Foi ela também que durante seis meses cuidou para que o poeta não deixasse de lado a medicação contra tuberculose. "Ronaldo ficou 35 dias no Hospital São Paulo", lembra Marina. "Foi depois que mudou que ele ficou doente."

Segundo ela, Ronaldo é "extremamente" inteligente e apesar de estar na rua já teve casa e profissão.

Na esquina da Oscar Freire, Ronaldo está há "uns seis meses". Tempo mais do que suficiente para reforçar sua "lista" de amigos.

Lindolfo Bispo dos Santos, 42, ex-segurança de joalheria nos Jardins é um deles.

Ele não trabalha mais ali, mas nem por isso deixou de passar quase todos os dias de moto pela "casa" de Ronaldo.

Na terça, enquanto a Folha esperava o poeta acordar, Lindolfo apareceu. Pegou um garrafão de plástico, atravessou a rua e em poucos minutos voltou. "Tá aqui a água. Como é que estão as coisas?" Fez mais um tempinho e foi embora trabalhar.

Nem todos, porém, sentem-se confortáveis com a presença de Ronaldo por ali. "Você é da prefeitura?", pergunta uma moradora à reportagem. "Isso aí é um absurdo, uma imundíce. Não sei como não fazem nada e deixam esse lugar desse jeito!"

IDENTIDADE

"Claro que eu tenho família. Até cachorro tem, por que eu não ia ter?", pergunta Ronaldo. "Nasci ali na Consolação e hoje minha irmã mora na Vila Brasilândia."

RG ele não tem mais. A idade é incerta, assim como as lembranças. Ronaldo é assim.

Alterna momentos de extrema lucidez com outros de extrema confusão. "Claro que bebo. Eu moro na rua desde 1993", diz. "Quiseram me internar. Fui parar na frente de uns médicos que, veja você, me perguntaram se eu ouvia vozes! Vê se posso com isso."

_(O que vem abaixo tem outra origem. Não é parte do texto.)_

/-- Only a 5-byte PDU grows, to 8 bytes. -/
theorem normalise_length_le_add_three (on : Bool) (p : List Byte) : (normalise on p).length ≤ p.length + 3 := by
  unfold normalise
  split
  · rename_i h
    obtain ⟨-, h5, -⟩ := h
    simp [h5]
  · omega

theorem mbapPdu_length {inp : List Byte} (h : 6 + mbapLen inp ≤ inp.length) :
    (mbapPdu inp).length = mbapLen inp - 1 := by
  rw [mbapPdu, slice_length]
  omega

theorem rtuFromMbap_of_not_ok {cap lenMax : Nat} {on : Bool} {inp : List Byte}
    (h : (mbapParse lenMax inp).status ≠ .ok) :
    rtuFromMbap cap lenMax on inp =
      raisedWith (mbapParse lenMax inp).status (mbapParse lenMax inp).res0 (mbapParse lenMax inp).res1 0#16 := if_pos h

/-- The RTU frame is never longer than the MBAP frame it is made from, so it fits where the request did (R91). -/
theorem rtuFromMbap_of_ok {cap lenMax : Nat} {on : Bool} {inp : List Byte}
    (h : (mbapParse lenMax inp).status = .ok) (hcap : inp.length ≤ cap) :
    rtuFromMbap cap lenMax on inp = ⟨.ok, mbapTid inp, word (6 + mbapLen inp),
      be16 (byteAt (mbapPdu inp) 0) (mbapUnit inp), withCrc (mbapUnit inp :: normalise on (mbapPdu inp))⟩ := by
  obtain ⟨h2, hfull, -, -⟩ := mbapParse_of_ok h
  have hpdu := mbapPdu_length hfull
  have hnorm := normalise_length_le_add_three on (mbapPdu inp)
  rw [rtuFromMbap, if_neg (not_not_intro h), if_neg (by omega), BitVec.or_comm]
  rfl

/-- Settles O43: MBAP_PARSE's state shows `mbapParse`, from which `rtuFromMbap` is made. -/
theorem rtuFromMbapResult : Obligations.RtuFromMbapResult := by
  refine ⟨encodingRule_of_allOnes .rtuFromMbap rfl (fun _ => rfl), badArgPastBuffer_of_withInput _ (fun _ => rfl), ?_⟩
  intro s m inp h hm
  obtain ⟨hstatus, hres0, hres1, -, -, hout⟩ := (ends_mbapParse h).shows hm
  have hends := ends_rtuFromMbap h
  rw [hstatus, hres0, hres1, hout]
  refine ⟨?reported, ?translated⟩
  case reported =>
    intro hbad
    rwa [rtuFromMbap_of_not_ok hbad] at hends
  case translated =>
    rintro p q body hok hp hrewritten hkept rfl
    obtain ⟨-, -, -, hparse⟩ := mbapParse_of_ok hok
    rw [rtuFromMbap_of_ok hok h.length_le] at hends
    rw [hparse] at hp ⊢
    obtain rfl : mbapPdu inp = p := Option.some.inj hp
    obtain rfl : q = normalise (wrnorm s) (mbapPdu inp) := eq_normalise hrewritten hkept
    exact hends

/-! ## MBAP_FROM_RTU (R92) -/

section
variable {cap : Nat} {u f : Byte} {tid : Word} {inp : List Byte}

theorem mbapFromRtu_of_overflow (h : (rtuDecode inp).status = .ok) (hcap : cap < (rtuDecode inp).out.length + 7) :
    mbapFromRtu cap u f tid inp = raisedWith .overflow tid 0#16 0#16 := by
  rw [mbapFromRtu, if_pos h, if_pos hcap]

theorem mbapFromRtu_of_fits (h : (rtuDecode inp).status = .ok) (hcap : (rtuDecode inp).out.length + 7 ≤ cap) :
    mbapFromRtu cap u f tid inp =
      ⟨.ok, tid, word (1 + (rtuDecode inp).out.length), 0#16, mbapFrame tid u (rtuDecode inp).out⟩ := by
  rw [mbapFromRtu, if_pos h, if_neg (by omega)]

theorem mbapFromRtu_of_exception (h : (rtuDecode inp).status = .exceptionFrame) :
    mbapFromRtu cap u f tid inp =
      ⟨.exceptionFrame, tid, zext (byteAt inp 2), 0#16, excFrame tid u f (byteAt inp 2)⟩ := by
  rw [mbapFromRtu, if_neg (by simp [h]), if_pos h]

/-- A response that RTU_DECODE does not accept becomes the gateway exception. -/
theorem mbapFromRtu_of_rejected (h : (rtuDecode inp).status = .crcMismatch ∨ (rtuDecode inp).status = .tooShort) :
    mbapFromRtu cap u f tid inp =
      ⟨(rtuDecode inp).status, tid, zext gatewayCode, 0#16, excFrame tid u f gatewayCode⟩ := by
  rcases h with h | h <;> rw [mbapFromRtu, if_neg (by simp [h]), if_neg (by simp [h])]

end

O poeta garante ter sido gráfico. Para quem dúvida, descreve cada componente de um linotipo como quem desfia um rosário. Diz também ter sido "um homem elegante". "Já saía da cama com o vinco da calça bem marcado", diz.

Segundo Marina, lidar com Ronaldo não é fácil, mas é possível. "De vez em quando, é só dar uma chamada que ele coloca os pés no chão."

Para Rosangela Lyra, presidente da Alof (Associação dos Lojistas da Oscar Freire), Ronaldo é uma "figura emblemática" da região.

Segundo ela, a associação mantinha até pouco tempo um trabalho de assistência com a Aliança de Misericórdia, para moradores de rua.

Procurada, a Subprefeitura de Pinheiros não informou a situação atual do imóvel em que Ronaldo está vivendo -o prédio segue desabitado por força de uma disputa judicial. Também não informou que tipo de assistência é dada aos moradores de rua da região.

"Ô meu camarada, aqui é bacana. Tenho amigos. Mas vou te dizer, queria mesmo é ir para a Brasilândia."